They say that crocodiles are known for their smiles, so it’s a shocker that Battlecroc is such an angry croc. Why so serious, Battlecroc? We’re not given much of story as of yet. However, we know that there are several factions just beyond reptiles/amphibians and birds. We see Battlecroc fighting with frogs and iguanas by his side. Later, he meets an avian ally named Malin, who tells Battlecroc that the jays had no part in the the current conflict. So who is behind all this specieist strife between the scaly ones and the feathered fiends? The story has yet to reveal itself.
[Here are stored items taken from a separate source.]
-- ==== Sys2Proof/Tests/Slice0.lean ====
section
/-! SUPPORT. Tests on fixed values, from the vectors of spec/95_test_vectors.md, and witnesses that the hypotheses of the
statements can be met. -/

namespace Sys2Proof.Tests

-- One theorem after the other: checked side by side, these need a thread each.
set_option Elab.async false

open Sys2Proof.Machine Sys2Proof.Safety

/-! ## Helpers -/

/-- Registers written whole, in a state. -/
def withRegs (rs : List (Reg × Data)) (s : State) : State := rs.foldl (fun t r => t.setReg r.1 r.2) s

/-- Registers written whole, after reset. -/
def regs (rs : List (Reg × Data)) : State := withRegs rs State.reset

/-- Host events waiting after reset. -/
def queue (evs : List HostEvent) : State := State.reset.setPending evs

/-- Register `n`, the outcome and ERRVAL after a step, as the vectors list them. -/
def seen (n : Reg) : Result → Option (Data × Code × Data)
  | .next t => some (t.reg n, t.code, t.errval)
  | .fault _ => none
  | .refused _ => none

/-- The response of a host operation. -/
def answered : Result → Option Word
  | .next t => t.response
  | .fault _ => none
  | .refused _ => none

/-- Outcome, ERRVAL and STATUS after a step. -/
def recorded : Result → Option (Code × Data × Word)
  | .next t => some (t.code, t.errval, t.status)
  | .fault _ => none
  | .refused _ => none

/-- The fault of a step. -/
def stopped : Result → Option Fault
  | .next _ => none
  | .fault r => some r
  | .refused _ => none

/-- The store after a step. -/
def storeAfter : Result → Option SchemaStore
  | .next t => some t.store
  | .fault _ => none
  | .refused _ => none

/-- The enum e0 of schema A: partial, `W = 2`, discriminants 0, 1, 3. -/
def enumA0 : EnumSlot := ⟨true, 2, false, 3, ((Vector.replicate 256 0).set 1 1).set 2 3⟩

/-- The enum e1 of schema A: exhaustive, `W = 2`, discriminants 3, 2, 1, 0. -/
def enumA1 : EnumSlot := ⟨true, 2, true, 4, (((Vector.replicate 256 0).set 0 3).set 1 2).set 2 1⟩

/-- The fields of schema A. -/
def fieldsA : List (FieldId × Data) :=
  [(0, 0x8000000130700), (1, 0x4000000230B08), (2, 0x10C0C), (3, 0x20D0D), (4, 0x1000000230E0E), (5, 0x20410031010),
    (6, 0x431918), (7, 0x1331B1A), (8, 0x2000210131D1C)]

/-- The schema store of schema A (95_test_vectors.md). -/
def storeA : SchemaStore :=
  { SchemaStore.empty with
    cwSet := true
    cw := 32
    ft := fieldsA.foldl (fun ft f => ft.set f.1 ⟨true, f.2⟩) SchemaStore.empty.ft
    et := (SchemaStore.empty.et.set 0 enumA0).set 1 enumA1 }

/-- Schema A committed, with registers written. -/
def inA (rs : List (Reg × Data)) : State := withRegs rs ((State.reset.setStore storeA).setPhase .ready)

/-- The test container of schema A. -/
def containerA : Data := 0xC1A5B7F3

/-! ## Well-formedness: each check refuses an ill-formed term (30_encoding.md R69, R70, R79) -/

theorem test_wf_refuses_widths :
    (Instr.mask 1 0).wf = false ∧ (Instr.mask 1 129).wf = false ∧ (Instr.sext 1 2 0).wf = false ∧
      (Instr.wnorm 1 2 129 .signed).wf = false ∧ (Instr.wcmp 1 2 3 0 .unsigned).wf = false ∧
      (Instr.scont 1 0).wf = false ∧ (Instr.senum 0 129 true).wf = false := by decide

theorem test_wf_refuses_ranges :
    (Instr.rmask 1 8 1).wf = false ∧ (Instr.extr 1 2 5 4).wf = false ∧ (Instr.ins 1 2 3 127 126).wf = false := by
  decide

theorem test_wf_accepts_boundaries :
    (Instr.mask 1 1).wf = true ∧ (Instr.mask 1 128).wf = true ∧ (Instr.extr 1 2 5 5).wf = true ∧
      (Instr.rmask 1 0 127).wf = true := by decide

/-! ## Decoding: the spec's own words, every constructor (the "Example" of each command's rule) -/

theorem test_decode_move : decode 0x04480000 = .ok (.mov 1 2) ∧ decode 0x0847BEEF = .ok (.li 1 7 0xBEEF) ∧
    decode 0x0C41DEAD = .ok (.lic 1 1 0xDEAD) := by decide

theorem test_decode_range : decode 0x10403F80 = .ok (.mask 1 128) ∧ decode 0x14400207 = .ok (.rmask 1 4 7) ∧
    decode 0x18841E3F = .ok (.extr 2 1 60 63) ∧ decode 0x1CC48207 = .ok (.ins 3 1 2 4 7) ∧
    decode 0x20840380 = .ok (.sext 2 1 8) := by decide

theorem test_decode_widthint : decode 0x24840381 = .ok (.wnorm 2 1 8 .signed) ∧
    decode 0x28C4BF80 = .ok (.wcmp 3 1 2 128 .unsigned) := by decide

theorem test_decode_accessor : decode 0x40C00000 = .ok (.cnew 3) ∧ decode 0x44840000 = .ok (.cload 2 1) ∧
    decode 0x48841FFF = .ok (.fget 2 1 63 127) ∧ decode 0x4C84C284 = .ok (.fset 2 1 3 5 4) ∧
    decode 0x50840005 = .ok (.edec 2 1 5) ∧ decode 0x54840001 = .ok (.eenc 2 1 1) := by decide

theorem test_decode_schema : decode 0x80000000 = .ok .sbegin ∧ decode 0x840C1F80 = .ok (.scont 3 64) ∧
    decode 0x88080000 = .ok (.sfield 0 2) ∧ decode 0x8C003F9F = .ok (.senum 15 128 true) ∧
    decode 0x90040000 = .ok (.svar 0 1) ∧ decode 0x94000000 = .ok .scommit := by decide

theorem test_decode_system : decode 0xA0C00280 = .ok (.rdcsr 3 .errval) ∧ decode 0xA4000000 = .ok .clrs := by decide

/-- The ILLEGAL words of section 2.1, by reason. -/
theorem test_decode_illegal :
    decode 0x00000000 = .error .reservedOpcode ∧ decode 0xFFFFFFFF = .error .reservedOpcode ∧
      decode 0x2C000000 = .error .reservedOpcode ∧ decode 0x14400401 = .error .lowAboveHigh ∧
      decode 0x1C48FFFE = .error .lowAboveHigh ∧ decode 0x04480001 = .error .mustBeZero ∧
      decode 0x48482000 = .error .mustBeZero ∧ decode 0x24480382 = .error .mustBeZero ∧
      decode 0x08480000 = .error .mustBeZero ∧ decode 0x8C0000A0 = .error .mustBeZero ∧
      decode 0xA0400300 = .error .reservedCsr ∧ decode 0xA4000080 = .error .mustBeZero := by decide

/-- No two rows of the opcode table share a word: their opcodes differ. -/
theorem test_opcode_rows_distinct : opcodeRows.Pairwise (fun r r' => r.op ≠ r'.op) := by decide

theorem test_decodeTableWord : decodeTableWord 32 0x04480000 = some (.mov 1 2) ∧ decodeTableWord 32 0 = none := by decide

/-! ## One step of each command (95_test_vectors.md sections 1 and 2) -/

theorem test_mov : seen 1 (runCommand 0x04480000 (regs [(2, 0xDEADBEEF)])) = some (0xDEADBEEF, .ok, 0) := by
  decide +kernel

theorem test_li : seen 1 (runCommand 0x0847BEEF (regs [(1, 0x1)])) = some (0xBEEF0000000000000000000000000000, .ok, 0) := by
  decide +kernel

theorem test_lic : seen 1 (runCommand 0x0C47FFFF (regs [(1, 0x1)])) = some (0xFFFF0000000000000000000000000001, .ok, 0) := by
  decide +kernel

theorem test_mask : seen 1 (runCommand 0x10403F00 (regs [])) = some (0x7FFFFFFFFFFFFFFFFFFFFFFFFFFFFFFF, .ok, 0) := by
  decide +kernel

theorem test_rmask : seen 1 (runCommand 0x1440207F (regs [])) = some (0xFFFFFFFFFFFFFFFF0000000000000000, .ok, 0) := by
  decide +kernel

theorem test_extr : seen 2 (runCommand 0x1884040F (regs [(1, 0x7FFF7FFF)])) = some (0x7F, .ok, 0) := by decide +kernel

theorem test_ins : seen 3 (runCommand 0x1CC48207 (regs [(1, 0x0), (2, 0x1F)])) = some (0xF0, .ok, 0) := by decide +kernel

/-- All three operands are the old value (00_scope.md R12). -/
theorem test_ins_into_its_sources : seen 1 (runCommand 0x1C44420B (regs [(1, 0xABCD)])) = some (0xACDD, .ok, 0) := by
  decide +kernel

theorem test_sext : seen 2 (runCommand 0x20840100 (regs [(1, 0x5)])) =
    some (0xFFFFFFFFFFFFFFFFFFFFFFFFFFFFFFFD, .ok, 0) := by decide +kernel

theorem test_wnorm : seen 2 (runCommand 0x24840381 (regs [(1, 0x80)])) =
    some (0xFFFFFFFFFFFFFFFFFFFFFFFFFFFFFF80, .ok, 0) := by decide +kernel

theorem test_wcmp_signed : seen 3 (runCommand 0x28C48381 (regs [(1, 0x80), (2, 0x7F)])) = some (1, .ok, 0) := by
  decide +kernel

theorem test_wcmp_unsigned : seen 3 (runCommand 0x28C48380 (regs [(1, 0x80), (2, 0x7F)])) = some (2, .ok, 0) := by
  decide +kernel

theorem test_cnew_in_config : seen 2 (runCommand 0x40800000 (regs [(2, 0x55)])) = some (0x55, .phase, 0x1000) := by
  decide +kernel

theorem test_cnew : seen 0 (runCommand 0x40000000 ((State.reset.setStore (SchemaStore.empty.declareContainer 32 0xDEADBEEF)).setPhase .ready)) =
    some (0xDEADBEEF, .ok, 0) := by decide +kernel

theorem test_cload : seen 2 (runCommand 0x44840000 (inA [(1, 0x123456789)])) = some (0x23456789, .ok, 0) := by
  decide +kernel

theorem test_fget_signed : seen 2 (runCommand 0x48840080 (inA [(1, 0xB8F3)])) =
    some (0xFFFFFFFFFFFFFFFFFFFFFFFFFFFFFFF8, .ok, 0) := by decide +kernel

theorem test_fget_repeated_unmatched_index :
    seen 2 (runCommand 0x48840281 (inA [(1, containerA)])) = some (1, .ok, 0) ∧
      seen 2 (runCommand 0x48840284 (inA [(1, containerA), (2, 0x55)])) = some (0x55, .index, 0x504) ∧
      seen 2 (runCommand 0x48840300 (inA [(1, 0x2000000), (2, 0x55)])) = some (0x2, .unmatched, 0x2) := by decide +kernel

theorem test_fset_integer_above_cw : seen 2 (runCommand 0x4C84C401 (inA [(1, 0x10000000000), (3, 0x2)])) =
    some (0x10080000000, .ok, 0) := by decide +kernel

theorem test_fset_enum_access_badvar :
    seen 2 (runCommand 0x4C84C300 (inA [(1, 0x0), (3, 0x2)])) = some (0x3000000, .ok, 0) ∧
      seen 2 (runCommand 0x4C84C100 (inA [(1, 0x0), (2, 0x55), (3, 0x1)])) = some (0x55, .access, 0x102) ∧
      seen 2 (runCommand 0x4C84C300 (inA [(1, 0x0), (2, 0x55), (3, 0x10000000000000000)])) =
        some (0x55, .badvar, 0x10000000000000000) := by decide +kernel

theorem test_edec :
    seen 2 (runCommand 0x50840000 (inA [(1, 0x10003)])) = some (0x2, .ok, 0) ∧
      seen 2 (runCommand 0x50840000 (inA [(1, 0x10002), (2, 0x55)])) = some (0x2, .unmatched, 0x2) ∧
      seen 2 (runCommand 0x50840005 (inA [(1, 0x0), (2, 0x55)])) = some (0x55, .nofield, 0x105) := by decide +kernel

theorem test_eenc :
    seen 2 (runCommand 0x54840001 (inA [(1, 0x0)])) = some (0x3, .ok, 0) ∧
      seen 2 (runCommand 0x54840000 (inA [(1, 0x3), (2, 0x55)])) = some (0x55, .badvar, 0x3) := by decide +kernel

theorem test_sbegin : recorded (runCommand 0x80000000 (inA [])) = some (.ok, 0, 0x0) ∧
    (storeAfter (runCommand 0x80000000 (inA []))).map (fun st => (st.cwSet, st.cw, st.ft[8], st.et[1].valid)) =
      some (false, 0, ⟨false, 0⟩, false) := by decide +kernel

/-- Declarations of schema A: the container, f0, and e1 with its four variants. -/
theorem test_schema_commands :
    (storeAfter (execAll [.sbegin, .scont 0 32, .sfield 0 4, .senum 1 2 true, .svar 1 3, .svar 1 2, .svar 1 1, .svar 1 0]
      (regs [(0, 0), (1, 1), (2, 2), (3, 3), (4, 0x8000000130700)]))).map
        (fun st => (st.cw, st.ft[0], st.et[1].nvar, [st.et[1].disc 0, st.et[1].disc 1])) =
      some (32, ⟨true, 0x8000000130700⟩, 4, [3, 2]) := by decide +kernel

/-- STATUS 0x16: PHASE in READY. -/
theorem test_sfield_in_ready : recorded (runCommand 0x88000080 (inA [(0, 0)])) = some (.phase, 0x2201, 0x16) := by
  decide +kernel

theorem test_svar_latches : recorded (runCommand 0x90040000 (regs [(1, 0)])) = some (.ok, 0, 0x100) := by decide +kernel

theorem test_scommit_accepts :
    recorded (runCommand 0x94000000 (State.reset.setStore storeA)) = some (.ok, 0, 0x10) := by decide +kernel

/-- Check 3, and the order of checks 13: pairs (2,0) and (3,1) overlap. -/
theorem test_scommit_rejects :
    recorded (runCommand 0x94000000 State.reset) = some (.schema, 0x3, 0x28) ∧
      recorded (runCommand 0x94000000 (State.reset.setStore
        ((((SchemaStore.empty.declareContainer 16 0).declareField 0 0x8000000130700).declareField 1 0x8000000130F08).declareField
          2 0x2000000130504 |>.declareField 3 0x30909))) = some (.schema, 0x20D, 0x28) := by decide +kernel

theorem test_rdcsr : seen 3 (runCommand 0xA0C00100 (regs [])) = some (0xFF0F3F7F, .ok, 0) := by decide +kernel

/-- RDCSR reads the record of the command before it: PHASE, with ERRVAL 0x1500. -/
theorem test_rdcsr_and_clrs_after_a_failure :
    seen 3 (execAll [.eenc 2 1 0, .rdcsr 3 .status] (regs [(1, 0)])) = some (0x6, .ok, 0x1500) ∧
      seen 3 (execAll [.eenc 2 1 0, .clrs, .rdcsr 3 .sticky] (regs [(1, 0)])) = some (0, .ok, 0) := by decide +kernel

/-! ## The host port (section 2.10) and the model faults (section 2.11) -/

theorem test_host_reads :
    answered (step (queue [.access (.read 0x100C 0xF)])) = some 0x42464345 ∧
      answered (step ((queue [.access (.read 0x12C 0xF)]).setReg 2 0x44444444333333332222222211111111)) =
        some 0x44444444 := by decide +kernel

theorem test_host_command : answered (step (queue [cmdWrite 0x40C00000])) = some 0x6 := by decide +kernel

theorem test_host_access_refused :
    stopped (step (queue [.access (.read 0x1002 0xF)])) = some .hostAccessRefused ∧
      stopped (step (queue [.access (.write 0x111 0xF 0)])) = some .hostAccessRefused := by decide +kernel

theorem test_uninit_read :
    stopped (stepStrict (queue [cmdWrite 0x04480000])) = some (.uninitRead 2) ∧
      stopped (stepStrict (queue [cmdWrite 0x880C0000])) = some (.uninitRead 3) ∧
      stopped (stepStrict (queue [.access (.read 0x110 0xF)])) = some (.uninitRead 1) ∧
      answered (stepStrict (queue [cmdWrite 0xFFFFFFFF])) = some 0x7 := by decide +kernel

/-- `withFetchWord` makes the next step run the word, from reset. -/
theorem test_withFetchWord : seen 1 (step (State.reset.withFetchWord 32 0x10400380)) = some (0xFF, .ok, 0) := by
  decide +kernel

/-! ## The assembler (30_encoding.md R81 to R84) -/

theorem test_assemble :
    assemble "INS d4, d1, d2, 4, 7".toList = some [0x1D048207] ∧ assemble "li D1, 0xBE_EF, 7 ; c".toList = some [0x0847BEEF] ∧
      assemble "EXTR d1, d2, 5, 4".toList = none ∧ assemble "LI32 d1, 0xDEADBEEF".toList = some [0x0840BEEF, 0x0C41DEAD] := by
  decide +kernel

/-! ## Witnesses: what the hypotheses of the statements ask for can be met

Each theorem names the statement. A clause over a range has a witness at its boundary. -/

/-- The outcome code of a step. -/
def codeOf : Result → Option Code
  | .next t => some t.code
  | .fault _ => none
  | .refused _ => none

theorem next_of_codeOf {r : Result} {c : Code} (h : codeOf r = some c) : ∃ t, r = .next t ∧ t.code = c := by
  cases r with
  | next t => exact ⟨t, rfl, Option.some.inj h⟩
  | fault r => cases h
  | refused r => cases h

theorem undecodable {w : Word} {r : Illegal} (h : decode w = .error r) (i : Instr) : decode w ≠ .ok i := by
  rw [h]; exact nofun

/-- The enum slots of schema A: e0, e1, and fourteen undeclared ones. -/
theorem storeA_enum (e : EnumId) :
    storeA.et[e] = if e = 1 then enumA1 else if e = 0 then enumA0 else EnumSlot.empty := by
  show ((SchemaStore.empty.et.set 0 enumA0).set 1 enumA1)[e.val] = _
  rw [Vector.getElem_set, Vector.getElem_set]
  simp only [Fin.ext_iff, eq_comm (a := e.val)]
  simp [SchemaStore.empty]

/-- The variants past NVAR of the three kinds of slot are 0. -/
theorem enum_tails (j : Nat) : (4 ≤ j → enumA1.disc j = 0) ∧ (3 ≤ j → enumA0.disc j = 0) ∧ EnumSlot.empty.disc j = 0 := by
  by_cases hj : j < 256
  · refine ⟨fun h => ?_, fun h => ?_, ?_⟩
    · have : ¬0 = j ∧ ¬1 = j ∧ ¬2 = j := by omega
      simp [EnumSlot.disc, enumA1, hj, this]
    · have : ¬1 = j ∧ ¬2 = j := by omega
      simp [EnumSlot.disc, enumA0, hj, this]
    · simp [EnumSlot.disc, EnumSlot.empty, hj]
  · exact ⟨fun _ => EnumSlot.disc_of_ge _ (by omega), fun _ => EnumSlot.disc_of_ge _ (by omega),
      EnumSlot.disc_of_ge _ (by omega)⟩

/-- A property of the three kinds of slot holds of every slot of schema A. -/
theorem storeA_slots {P : EnumSlot → Prop} (h1 : P enumA1) (h0 : P enumA0) (h : P EnumSlot.empty) (e : EnumId) :
    P storeA.et[e] := by
  rw [storeA_enum]
  split
  · exact h1
  · split
    · exact h0
    · exact h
Know this though, reader: Battlecroc, it seems, was betrayed.

Fleming has a rather loose style that seems graffiti-inspired. It looks nice on skateboards. It also gives Battlecroc a sense of cartooniness. Sure, we’ve got a grim warrior bloodily hacking his enemies down, but there’s a sort of dark comedy undercurrent running about it when his enemies are all bug-eyed and the warrior looks like someone drawn by an excitable third-grader who just watched Ninja Turtles. There’s unfortunately not much of a story now despite Battlecroc being over a year old, but if Fleming’s blog is any indication, he should be boning up on future installments.

Get it? Boning up? Like that lockpick made of Battlecroc’s tailbone? I went there.

Final Grade: 3 stars (out of 5).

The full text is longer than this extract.